As shown above this requires a number of different steps and complex operations on our dataset. The code that implements this is shown below. It has been setup to operate both within the notebook and the interactive dashboard environment. This function outputs a table containing the summary information for the given region. It takes a single input index representing the NUTS1 region to be analysed.

#Function to calculate a summary of the chemical data in a selected region. 
def calc_chem_summary(index):

    #Check for empty index if no selection yet made.
    if not index:
        out_col_list = ['Pollutant', 'Min Concentration', 'Max Concentration', 'Mean Concentration',
                        'Number of Sites', 'Measurement Category', 'Unit', 'Measurement Source',
                        'Sample Type', 'Date of first measurement', 'Date of last measurement']
        return hv.Table(pd.DataFrame(columns=out_col_list)).opts(width=1200, height=400)

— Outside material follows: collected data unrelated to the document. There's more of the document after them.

-- ==== Sys2Proof/Machine/Keys.lean ====
section
/-!
DEFINITION. Operations house firmware and the dealer carry out without a lane: NOP (R94), RANDOM (R241, R242), the hand
services (R216-R221), and the commands of the KEYS block (R224, R227).
-/
namespace Sys2Proof.Machine

/-- House firmware runs. -/
def houseUp (s : State) : Bool := s.house.running && !s.house.fatal && running s

/-- A status of an operation of house firmware, decided in this round with FLAGS.HOUSE (R217). -/
def endHouse (s : State) (i : Nat) (g : Flight) (f : Fail) : State := decide_ s i g.seq f.1 f.2 s.round true

/-- An operation that commits in this round, its output written; a bad word the output covers in part halts the seat
(R318). -/
def commitHouse (s : State) (i : Nat) (g : Flight) (out : Bytes) : State :=
  let r := putTricks s i g 0 out
  if r.2 then endHouse (dmaHalt r.1 i g 6) i g (.eccUncorrectable, 6) else endHouse r.1 i g (.done, 0)

/-- The checks of an operation: those of R210, counted in KEYS_DENY_CNT, and the others; then the words it reads of the
key store; then its commit. -/
def serve (s : State) (i : Nat) (g : Flight) (keyed other : List Fail) (grans : List Nat) (commit : State → State × Bytes) :
    State :=
  let suit := spanFails s (getSeat s i).suit [] (dstSpans g) g.resvOut
  let fs := keyed ++ other ++ suit
  match worst fs with
  | some f =>
    let span := (grans.map storeTag ++ placeGrans (dstSpans g) g.resvOut).eraseDups
    endHouse (countSuit (countDeny s i g.seq keyed) fs span) i g f
  | none =>
    let ks := grans.flatMap storeWords
    let s1 := touchWords s ks
    if anyBad s ks then endHouse (dmaHalt s1 i g 6) i g (.eccUncorrectable, 6)
    else
      let r := commit s1
      commitHouse r.1 i g r.2

/-! ## Fields (R216) -/

/-- The rules common to every service and ceremony. -/
def plainFields (d : Desc) (key1 : Bool) : Bool := d.trunc == 0 && d.aux == 0 && !d.decrypt && d.key1Used == key1

/-- No source. -/
def noSrc (d : Desc) : Bool := d.src == 0 && d.len == 0 && d.srcFrags == 0 && !d.srcFrag && !d.srcKitty

/-- The parameter rules of a hand service; n the bytes of INLINE it uses, out whether it writes output. -/
def svcParam (d : Desc) (key1 typed out : Bool) (n : Nat) : List Fail :=
  need (plainFields d key1 && noSrc d && (out || dstZero d) && inlClear d n && (typed || d.mode == 0)) .paramInvalid

/-- A little-endian half-word of INLINE. -/
def inl16 (d : Desc) (i : Nat) : Nat := leField d.inl i 2

/-- A usage with its reserved bits clear (R212). -/
def usageOf (n : Nat) : BitVec 16 := BitVec.ofNat 16 (n % 4096)

/-- DETAILs of refusals on a named hand and on a target. -/
def namedFails (s : State) (i : Nat) (d : Desc) : List Fail := handFails s i d.key0 0x0C01 0x0806
def slotNamed (s : State) (d : Desc) (p : KeyObj → Bool) : List Fail := slotFails s d.key0 d.slot0 p 0x0804 0x0805
def newTarget (s : State) (i : Nat) (g : Flight) (derived : Bool) : List Fail :=
  targetFails s i g.desc.key1 g.desc.slot1 derived 0x0806 (some g.seq)

/-! ## The turn of a service (R217, R329) -/

/-- A descriptor that house firmware could take up, its seat's turn apart. -/
def houseReady (s : State) (seat : Nat) (g : Flight) : Bool :=
  g.decided.isNone && g.checked && listsIn g && slotsIn g && orderOk s seat g && serviceTurn s seat g

/-- The checks of HAND_FREE, SLOT_CLEAR and KEY_GEN: those of R210, and the others. -/
def freeChecks (s : State) (i : Nat) (d : Desc) : List Fail × List Fail :=
  (namedFails s i d, svcParam d false false false 0 ++ need (d.slot0 == 0) .paramInvalid)
def clearChecks (s : State) (i : Nat) (d : Desc) : List Fail × List Fail :=
  (namedFails s i d ++ slotNamed s d fun _ => true, svcParam d false false false 0)
def genChecks (s : State) (i : Nat) (g : Flight) : List Fail × List Fail :=
  let d := g.desc
  (newTarget s i g false,
    svcParam d true true false 2
      ++ need (decide (1 ≤ d.modeHi) && decide (d.modeHi ≤ 5) && keyGenLegal d) .paramInvalid
      ++ need (decide (objGranules (inl16 d 0) ≤ granFree s)) .policy 0x0802)

/-- A hand service that passes its checks waits: for a hand in use, or for its random blocks (R74, R218). -/
def serviceWaits (s : State) (i : Nat) (g : Flight) : Bool :=
  let ok (c : List Fail × List Fail) : Bool := (worst (c.1 ++ c.2)).isNone
  let drawn := match g.granted with | some r => decide (r < s.round) | none => false
  if g.desc.op = 0x51 then ok (freeChecks s i g.desc) && heldService s i g.desc
  else if g.desc.op = 0x52 then ok (clearChecks s i g.desc) && heldService s i g.desc
  else if g.desc.op = 0x53 then ok (genChecks s i g) && !drawn
  else false

/-- A hand service that could be carried out now. -/
def serviceReady (s : State) (seat : Nat) (g : Flight) : Bool :=
  isService g.desc.op && !(opClass g.desc.op).lane && houseReady s seat g && !serviceWaits s seat g

/-- Services are taken in the rotation of R56 across seats: no seat ahead of this one has one that could be carried out
(R217). -/
def seatsTurn (s : State) (seat : Nat) : Bool :=
  ((rotSeats s).takeWhile fun j => decide (j ≠ seat)).all fun j =>
    !(seatLive s j && (getSeat s j).flights.any (serviceReady s j))
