/-- What a LIFECYCLE_SET whose source is there does. -/
def lifeSet (s : State) (i : Nat) (g : Flight) (fuseBad : Bool) : State :=
  let d := g.desc
  let gate := plainPolicy (ceremonyGate s i 0x77)
  let ok := lifeFields d s.fuses.lc
  let suit := if ok then srcFails s i g else []
  let ks := if ok && suit.isEmpty then srcKeys g else []
  let s1 := touchWords (countSuit s suit (srcGrans g)) ks
  if anyBad s ks then endHouse (dmaHalt s1 i g 6) i g (.eccUncorrectable, 6)
  else match worst (gate ++ suit ++ need ok .paramInvalid) with
    | some f => endHouse s1 i g f
    | none =>
      if fuseBad then endHouse { s1 with power := { s1.power with fuseErr := true } } i g (.internal, 0)
      else lifeCommit (endHouse s1 i g (.done, 0)) ((lifeTarget s.fuses.lc (byteAt d.inl 0).toNat).getD s.fuses.lc)
        (ceremonySrc s g)

/-- LIFECYCLE_SET (R388). -/
def execLifecycleSet (seat : Fin 8192) (sq : Nat) (fuseBad : Bool) (s : State) : Out :=
  let i := seat.val
  match houseTurn s i sq 0x77 with
  | some g => .next (if srcIn g || !lifeFields g.desc s.fuses.lc then lifeSet s i g fuseBad else s)
  | none => .next s

end Sys2Proof.Machine
end

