/-- FRAGMENT_LIST_FETCH and FRAGMENT_LIST_RETURN (R85, R97, R98, R111, R112): when the pool can hold both lists of a
descriptor, and it is its seat's turn, both are asked for by the seat's function and their tricks of the pool taken, under
the seat's suit. A list that returns lies in its tricks and is held, in entries of 16 bytes, and its reads are gone; once
every list is there a ceremony's payload is asked for, and a failed check decides the descriptor in that round, unless its seat halted in an earlier one. A read that fails halts the seat. Where
the manual leaves a point open the clauses rest on the model's own choices: log entries 12, 18, 136. -/
def Obligations.FragmentLists : Prop :=
  ∀ (seat : Fin 8192) (sq : Nat) (s : State) (g : Flight) (b : Bytes) (dst : Bool) (d : HostData) (e : BitVec 16),
    let i := seat.val
    let f := (getSeat s i).bind
    let tricks := (if g.desc.srcFrag then (g.desc.srcFrags.toNat + 3) / 4 else 0)
      + (if g.desc.dstFrag then (g.desc.dstFrags.toNat + 3) / 4 else 0)
    let reads := (if g.desc.srcFrag then readReqs s f .srcList g.desc.src (16 * g.desc.srcFrags.toNat) else [])
      ++ (if g.desc.dstFrag then readReqs s f .dstList g.desc.dst (16 * g.desc.dstFrags.toNat) else [])
    let n := if dst then g.desc.dstFrags.toNat else g.desc.srcFrags.toNat
    let kind : ReadKind := if dst then .dstList else .srcList
    let frags := parseFrags (padTo (16 * n) b)
    let g1 : Flight := if dst then { g with dstList := some frags } else { g with srcList := some frags }
    let left := (g.reads.filter fun r => decide (r.kind ≠ kind)) ++ (if listsIn g1 then ceremonyReads s i g1 else [])
    let first := if g.desc.srcFrag then (g.desc.srcFrags.toNat + 3) / 4 else 0
    let placed := stagePut s (if dst then g.listPool.drop first else g.listPool.take first) (padTo (16 * n) b)
    running s = true →
    (Names s i sq g (fun h => h.decided.isNone && !h.listsAsked && (h.desc.srcFrag || h.desc.dstFrag)) →
      seatState s (getSeat s i) = .run ∨ seatState s (getSeat s i) = .draining →
      tricks ≤ poolFree s → poolTurn s i tricks = true →
      exec (.fragmentListFetch seat sq) s = .next (modFlight (tagPlaces s (poolTake s tricks) (getSeat s i).suit) i g.seq fun x =>
        { x with listsAsked := true, listPool := poolTake s tricks, reads := x.reads ++ reads }))
    ∧ (Names s i sq g (fun h => h.decided.isNone && h.listsAsked
        && (if dst then h.desc.dstFrag && h.dstList.isNone else h.desc.srcFrag && h.srcList.isNone)) →
      (listsIn g1 = false ∨ worst (listFails g.desc g1.srcList g1.dstList) = none ∨ haltPast s i = true →
        exec (.fragmentListReturn seat sq dst (.data b)) s = .next (modFlight placed i g.seq fun x =>
          { x with
            srcList := g1.srcList, dstList := g1.dstList, lockFrom := s.round + 1, dealFrom := s.round, reads := left }))
      ∧ (∀ o, listsIn g1 = true → worst (listFails g.desc g1.srcList g1.dstList) = some o → haltPast s i = false →
        ∃ t, exec (.fragmentListReturn seat sq dst (.data b)) s = .next t
          ∧ Ends (modFlight placed i g.seq fun x =>
            { x with
              srcList := g1.srcList, dstList := g1.dstList, lockFrom := s.round + 1, dealFrom := s.round, reads := left })
            t i g.seq ⟨o.1, o.2, s.round, false⟩)
      ∧ ((d, e) ∈ [(.poisoned, 2), (.refused, 4), (.timeout, 5)] →
        exec (.fragmentListReturn seat sq dst d) s = .next (dmaHalt (modFlight s i g.seq fun x =>
          { x with reads := g.reads.filter fun r => decide (r.kind ≠ kind) }) i g e)))

/-- STAGING_RESERVATION and PAYLOAD_READ_RETURN (R43, R56, R57, R85, R109, R111, R171, R183): a segment's tricks are
reserved when the order and the limit of its seat, the pool and the rotation allow, and its host input is asked for; an
engine reservation above the limit completes with BOUNDS 0xFFFE; host input that returns is staged in the reserved
tricks, an expected value in the last of them; a read that fails halts the seat. A descriptor read from and written to
host memory reserves two tricks for each trick it carries. Where the manual leaves a point open the clauses rest on the
model's own choices: log entries 12, 18, 74. -/
def Obligations.Staging : Prop :=
  (∀ (seat : Fin 8192) (sq : Nat) (s : State) (g : Flight) (b : Bytes) (d : HostData) (e : BitVec 16),
    let i := seat.val
    let a := needIn g g.nextSeg
    let n := a + needOut g g.nextSeg
    let v := padTo (hostBytes (segSpans g g.nextSeg)) b
    let w := padTo (expectBytes g) b
    let without (k : ReadKind) := g.reads.filter fun r => decide (r.kind ≠ k)
    running s = true →
    (Names s i sq g (fun h => h.decided.isNone && stages h.desc && listsIn h && !h.reserved
        && decide (h.nextSeg < segCount h.desc)) → seatLive s i = true →
      (opClass g.desc.op = .engine → (getSeat s i).stageLim < n →
        ∃ t, exec (.stagingReservation seat sq) s = .next t ∧ Ends s t i g.seq ⟨.bounds, 0xFFFE, s.round, false⟩)
      ∧ (¬(opClass g.desc.op = .engine ∧ (getSeat s i).stageLim < n) →
        n = 0 ∨ (n ≤ poolFree s ∧ seatLets s i g n = true ∧ poolTurn s i n = true) →
        exec (.stagingReservation seat sq) s =
          .next (modFlight (tagPlaces s (poolTake s n) (getSeat s i).suit) i g.seq fun x =>
            { x with
              resvIn := (poolTake s n).take a, resvOut := (poolTake s n).drop a, reserved := true
              reads := x.reads ++ stageReqs s (getSeat s i).bind g g.nextSeg })))
    ∧ (Names s i sq g (fun h => h.decided.isNone && (h.reserved || isCeremony h.desc.op)
        && (decide (0 < hostBytes (segSpans h h.nextSeg)) && h.input.isNone)) →
      exec (.payloadReadReturn seat sq false (.data b)) s = .next (modFlight (stagePut s g.resvIn v) i g.seq
        fun x => { x with input := some v, dealFrom := s.round, reads := without .payload })
      ∧ ((d, e) ∈ [(.poisoned, 3), (.refused, 4), (.timeout, 5)] → exec (.payloadReadReturn seat sq false d) s =
        .next (dmaHalt (modFlight s i g.seq fun x => { x with reads := without .payload }) i g e)))
    ∧ (Names s i sq g (fun h => h.decided.isNone && (h.reserved || isCeremony h.desc.op)
        && (wantsExpected h && h.expected.isNone)) →
      exec (.payloadReadReturn seat sq true (.data b)) s =
        .next (modFlight (stagePut s (g.resvIn.drop (g.resvIn.length - 1)) w) i g.seq
          fun x => { x with expected := some w, dealFrom := s.round, reads := without .expected })
      ∧ ((d, e) ∈ [(.poisoned, 3), (.refused, 4), (.timeout, 5)] → exec (.payloadReadReturn seat sq true d) s =
        .next (dmaHalt (modFlight s i g.seq fun x => { x with reads := without .expected }) i g e))))
  ∧ ∀ g : Flight, opClass g.desc.op = .cipher → g.srcList = none → g.dstList = none → g.desc.srcKitty = false →
      g.desc.dstKitty = false → g.desc.result = 0 → 0 < g.desc.l → g.desc.l ≤ g.desc.cap → g.nextSeg < segCount g.desc →
      needIn g g.nextSeg + needOut g g.nextSeg = 2 * segTricks g.desc g.nextSeg
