-- ==== Sys2Proof/Laws/KeepsMicro.lean ====
section
/-!
SUPPORT. Every operation of Machine/Micro.lean keeps what Laws/Keeps.lean names.
-/
namespace Sys2Proof.Machine

@[simp] theorem maskTurn_keeps {z : Bool} {s₀ : State} {s : State} {l : Nat} (h : Keeps z s₀ s) :
    Keeps z s₀ (maskTurn s l) := by simp (maxDischargeDepth := 99) [maskTurn, h]

@[simp] theorem microRound_keeps {z : Bool} {s₀ : State} {s : State} {l : Nat} (h : Keeps z s₀ s) :
    Keeps z s₀ (microRound s l).1 := by
  unfold microRound
  dsimp only
  (repeat' split) <;> simp (maxDischargeDepth := 99) [h]

end Sys2Proof.Machine
end

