-- ==== Sys2Proof/Laws/KeepsSide.lean ====
section
/-!
SUPPORT. Every operation of Machine/Side.lean keeps what Laws/Keeps.lean names.
-/
namespace Sys2Proof.Machine

@[simp] theorem sideband_keeps {z : Bool} {s₀ : State} {s : State} {f : State → State} (h_f : ∀ t, Keeps z t (f t)) (h : Keeps z s₀ s) :
    Goes z s₀ (sideband s f) := by
  have k_f : ∀ {t u}, Keeps z t u → Keeps z t (f u) := fun k => k.trans (h_f _)
  simp (maxDischargeDepth := 99) [sideband, h, k_f]

@[simp] theorem reply_keeps {z : Bool} {s₀ : State} {s : State} {a : Answer} (h : Keeps z s₀ s) :
    Keeps z s₀ (reply s a) := by simp (maxDischargeDepth := 99) [reply, h]

@[simp] theorem execGetStatus_keeps {z : Bool} {s₀ : State} {s : State} (h : Keeps z s₀ s) :
    Goes z s₀ (execGetStatus s) := by simp (maxDischargeDepth := 99) [execGetStatus, h]

@[simp] theorem execReadReg_keeps {z : Bool} {s₀ : State} {off : Nat} {s : State} (h : Keeps z s₀ s) :
    Goes z s₀ (execReadReg off s) := by simp (maxDischargeDepth := 99) [execReadReg, h]

@[simp] theorem execReadLog_keeps {z : Bool} {s₀ : State} {k : Nat} {s : State} (h : Keeps z s₀ s) :
    Goes z s₀ (execReadLog k s) := by simp (maxDischargeDepth := 99) [execReadLog, h]

@[simp] theorem execReadScore_keeps {z : Bool} {s₀ : State} {k : Nat} {s : State} (h : Keeps z s₀ s) :
    Goes z s₀ (execReadScore k s) := by simp (maxDischargeDepth := 99) [execReadScore, h]

@[simp] theorem execSetPower_keeps {s₀ : State} {v : BitVec 2} {s : State} (h : Keeps true s₀ s) :
    Goes true s₀ (execSetPower v s) := by simp (maxDischargeDepth := 99) [execSetPower, h]

@[simp] theorem execFlashErase_keeps {z : Bool} {s₀ : State} {sector : Nat} {s : State} (h : Keeps z s₀ s) :
    Goes z s₀ (execFlashErase sector s) := by
  unfold execFlashErase
  refine sideband_keeps (fun t => ?_) h
  split
  · exact reply_keeps (.refl t)
  · exact reply_keeps (store_keeps (.refl t))

@[simp] theorem execFlashWrite_keeps {z : Bool} {s₀ : State} {addr : Nat} {data : Bytes} {s : State} (h : Keeps z s₀ s) :
    Goes z s₀ (execFlashWrite addr data s) := by simp (maxDischargeDepth := 99) [execFlashWrite, h]

@[simp] theorem execSetEndpointId_keeps {z : Bool} {s₀ : State} {eid : Byte} {s : State} (h : Keeps z s₀ s) :
    Goes z s₀ (execSetEndpointId eid s) := by simp (maxDischargeDepth := 99) [execSetEndpointId, h]

@[simp] theorem execGetEndpointId_keeps {z : Bool} {s₀ : State} {s : State} (h : Keeps z s₀ s) :
    Goes z s₀ (execGetEndpointId s) := by simp (maxDischargeDepth := 99) [execGetEndpointId, h]

@[simp] theorem execGetMctpVersionSupport_keeps {z : Bool} {s₀ : State} {msgType : Byte} {s : State} (h : Keeps z s₀ s) :
    Goes z s₀ (execGetMctpVersionSupport msgType s) := by simp (maxDischargeDepth := 99) [execGetMctpVersionSupport, h]

@[simp] theorem execGetMessageTypeSupport_keeps {z : Bool} {s₀ : State} {s : State} (h : Keeps z s₀ s) :
    Goes z s₀ (execGetMessageTypeSupport s) := by simp (maxDischargeDepth := 99) [execGetMessageTypeSupport, h]

@[simp] theorem execGetVendorDefinedMessageSupport_keeps {z : Bool} {s₀ : State} {s : State} (h : Keeps z s₀ s) :
    Goes z s₀ (execGetVendorDefinedMessageSupport s) := by simp (maxDischargeDepth := 99) [execGetVendorDefinedMessageSupport, h]

@[simp] theorem tapLoad_keeps {z : Bool} {s₀ : State} {s : State} {n : Nat} {f : State → State} (h_f : ∀ t, Keeps z t (f t)) (h : Keeps z s₀ s) :
    Goes z s₀ (tapLoad s n f) := by
  have k_f : ∀ {t u}, Keeps z t u → Keeps z t (f u) := fun k => k.trans (h_f _)
  simp (maxDischargeDepth := 99) [tapLoad, h, k_f]

@[simp] theorem execBypass_keeps {z : Bool} {s₀ : State} {s : State} (h : Keeps z s₀ s) :
    Goes z s₀ (execBypass s) := by simp (maxDischargeDepth := 99) [execBypass, h]

@[simp] theorem execIdcode_keeps {z : Bool} {s₀ : State} {s : State} (h : Keeps z s₀ s) :
    Goes z s₀ (execIdcode s) := by simp (maxDischargeDepth := 99) [execIdcode, h]

@[simp] theorem execSamplePreload_keeps {z : Bool} {s₀ : State} {pins : Bytes} {s : State} (h : Keeps z s₀ s) :
    Goes z s₀ (execSamplePreload pins s) := by simp (maxDischargeDepth := 99) [execSamplePreload, h]

@[simp] theorem execExtest_keeps {z : Bool} {s₀ : State} {s : State} (h : Keeps z s₀ s) :
    Goes z s₀ (execExtest s) := by simp (maxDischargeDepth := 99) [execExtest, h]

@[simp] theorem execDebug_keeps {z : Bool} {s₀ : State} {s : State} (h : Keeps z s₀ s) :
    Goes z s₀ (execDebug s) := by simp (maxDischargeDepth := 99) [execDebug, h]

end Sys2Proof.Machine
end

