/-! modSlot -/

@[simp] theorem modSlot_pending (i : Nat) (f : Slot → Slot) : (modSlot s i f).pending = s.pending := rfl
@[simp] theorem modSlot_round (i : Nat) (f : Slot → Slot) : (modSlot s i f).round = s.round := rfl
@[simp] theorem modSlot_mem (i : Nat) (f : Slot → Slot) : (modSlot s i f).mem = s.mem := rfl
@[simp] theorem modSlot_power (i : Nat) (f : Slot → Slot) : (modSlot s i f).power = s.power := rfl
@[simp] theorem modSlot_fuses (i : Nat) (f : Slot → Slot) : (modSlot s i f).fuses = s.fuses := rfl
@[simp] theorem modSlot_aon (i : Nat) (f : Slot → Slot) : (modSlot s i f).aon = s.aon := rfl
@[simp] theorem modSlot_link (i : Nat) (f : Slot → Slot) : (modSlot s i f).link = s.link := rfl
@[simp] theorem modSlot_irq (i : Nat) (f : Slot → Slot) : (modSlot s i f).irq = s.irq := rfl
@[simp] theorem modSlot_seats (i : Nat) (f : Slot → Slot) : (modSlot s i f).seats = s.seats := rfl
@[simp] theorem modSlot_kitty (i : Nat) (f : Slot → Slot) : (modSlot s i f).kitty = s.kitty := rfl
@[simp] theorem modSlot_dealer (i : Nat) (f : Slot → Slot) : (modSlot s i f).dealer = s.dealer := rfl
@[simp] theorem modSlot_lanes (i : Nat) (f : Slot → Slot) : (modSlot s i f).lanes = s.lanes := rfl
@[simp] theorem modSlot_records (i : Nat) (f : Slot → Slot) : (modSlot s i f).records = s.records := rfl
@[simp] theorem modSlot_engines (i : Nat) (f : Slot → Slot) : (modSlot s i f).engines = s.engines := rfl
@[simp] theorem modSlot_keys (i : Nat) (f : Slot → Slot) : (modSlot s i f).keys = s.keys := rfl
@[simp] theorem modSlot_rng (i : Nat) (f : Slot → Slot) : (modSlot s i f).rng = s.rng := rfl
@[simp] theorem modSlot_prot (i : Nat) (f : Slot → Slot) : (modSlot s i f).prot = s.prot := rfl
@[simp] theorem modSlot_house (i : Nat) (f : Slot → Slot) : (modSlot s i f).house = s.house := rfl
@[simp] theorem modSlot_quorum (i : Nat) (f : Slot → Slot) : (modSlot s i f).quorum = s.quorum := rfl
@[simp] theorem modSlot_cnt (i : Nat) (f : Slot → Slot) : (modSlot s i f).cnt = s.cnt := rfl
@[simp] theorem modSlot_answer (i : Nat) (f : Slot → Slot) : (modSlot s i f).answer = s.answer := rfl
@[simp] theorem getSlot_modSlot (i : Nat) (f : Slot → Slot) : getSlot (modSlot s i f) i = f (getSlot s i) := sget_sput_self ..
theorem getSlot_modSlot_ne {i j : Nat} (f : Slot → Slot) (h : j ≠ i) : getSlot (modSlot s i f) j = getSlot s j := sget_sput_ne _ _ _ h

/-! modHand -/

@[simp] theorem modHand_pending (i : Nat) (f : Hand → Hand) : (modHand s i f).pending = s.pending := rfl
@[simp] theorem modHand_round (i : Nat) (f : Hand → Hand) : (modHand s i f).round = s.round := rfl
@[simp] theorem modHand_mem (i : Nat) (f : Hand → Hand) : (modHand s i f).mem = s.mem := rfl
@[simp] theorem modHand_power (i : Nat) (f : Hand → Hand) : (modHand s i f).power = s.power := rfl
@[simp] theorem modHand_fuses (i : Nat) (f : Hand → Hand) : (modHand s i f).fuses = s.fuses := rfl
@[simp] theorem modHand_aon (i : Nat) (f : Hand → Hand) : (modHand s i f).aon = s.aon := rfl
@[simp] theorem modHand_link (i : Nat) (f : Hand → Hand) : (modHand s i f).link = s.link := rfl
@[simp] theorem modHand_irq (i : Nat) (f : Hand → Hand) : (modHand s i f).irq = s.irq := rfl
@[simp] theorem modHand_seats (i : Nat) (f : Hand → Hand) : (modHand s i f).seats = s.seats := rfl
@[simp] theorem modHand_kitty (i : Nat) (f : Hand → Hand) : (modHand s i f).kitty = s.kitty := rfl
@[simp] theorem modHand_dealer (i : Nat) (f : Hand → Hand) : (modHand s i f).dealer = s.dealer := rfl
@[simp] theorem modHand_lanes (i : Nat) (f : Hand → Hand) : (modHand s i f).lanes = s.lanes := rfl
@[simp] theorem modHand_records (i : Nat) (f : Hand → Hand) : (modHand s i f).records = s.records := rfl
@[simp] theorem modHand_engines (i : Nat) (f : Hand → Hand) : (modHand s i f).engines = s.engines := rfl
@[simp] theorem modHand_rng (i : Nat) (f : Hand → Hand) : (modHand s i f).rng = s.rng := rfl
@[simp] theorem modHand_prot (i : Nat) (f : Hand → Hand) : (modHand s i f).prot = s.prot := rfl
@[simp] theorem modHand_house (i : Nat) (f : Hand → Hand) : (modHand s i f).house = s.house := rfl
@[simp] theorem modHand_slots (i : Nat) (f : Hand → Hand) : (modHand s i f).slots = s.slots := rfl
@[simp] theorem modHand_quorum (i : Nat) (f : Hand → Hand) : (modHand s i f).quorum = s.quorum := rfl
@[simp] theorem modHand_cnt (i : Nat) (f : Hand → Hand) : (modHand s i f).cnt = s.cnt := rfl
@[simp] theorem modHand_answer (i : Nat) (f : Hand → Hand) : (modHand s i f).answer = s.answer := rfl
@[simp] theorem getHand_modHand (i : Nat) (f : Hand → Hand) : getHand (modHand s i f) i = f (getHand s i) := sget_sput_self ..
theorem getHand_modHand_ne {i j : Nat} (f : Hand → Hand) (h : j ≠ i) : getHand (modHand s i f) j = getHand s j := sget_sput_ne _ _ _ h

    #If we have an index pick the geometry for filtering.
    selected_poly = NUTS_gdf.geometry.iloc[index[0]]

    # Filter sites in a specific polygon - this will be picked up using the index from the selector.
    Sites_in_poly = Sites_info_gdf['Site_ID'].loc[Sites_info_gdf.geometry.within(selected_poly)]

    #If no chemicals for given site pass back empty table.
    if Sites_in_poly.shape[0] == 0:
        out_col_list = ['Pollutant', 'Min Concentration', 'Max Concentration', 'Mean Concentration',
                        'Number of Sites', 'Measurement Category', 'Unit', 'Measurement Source',
                        'Sample Type', 'Date of first measurement', 'Date of last measurement']
        return hv.Table(pd.DataFrame(columns=out_col_list)).opts(width=1200, height=400)
    else:

        # Get the data.
        curr_rgn_data = all_data.filter((pl.col('Site_ID').is_in(Sites_in_poly) == True) & (pl.col('Concentration') > 0.0))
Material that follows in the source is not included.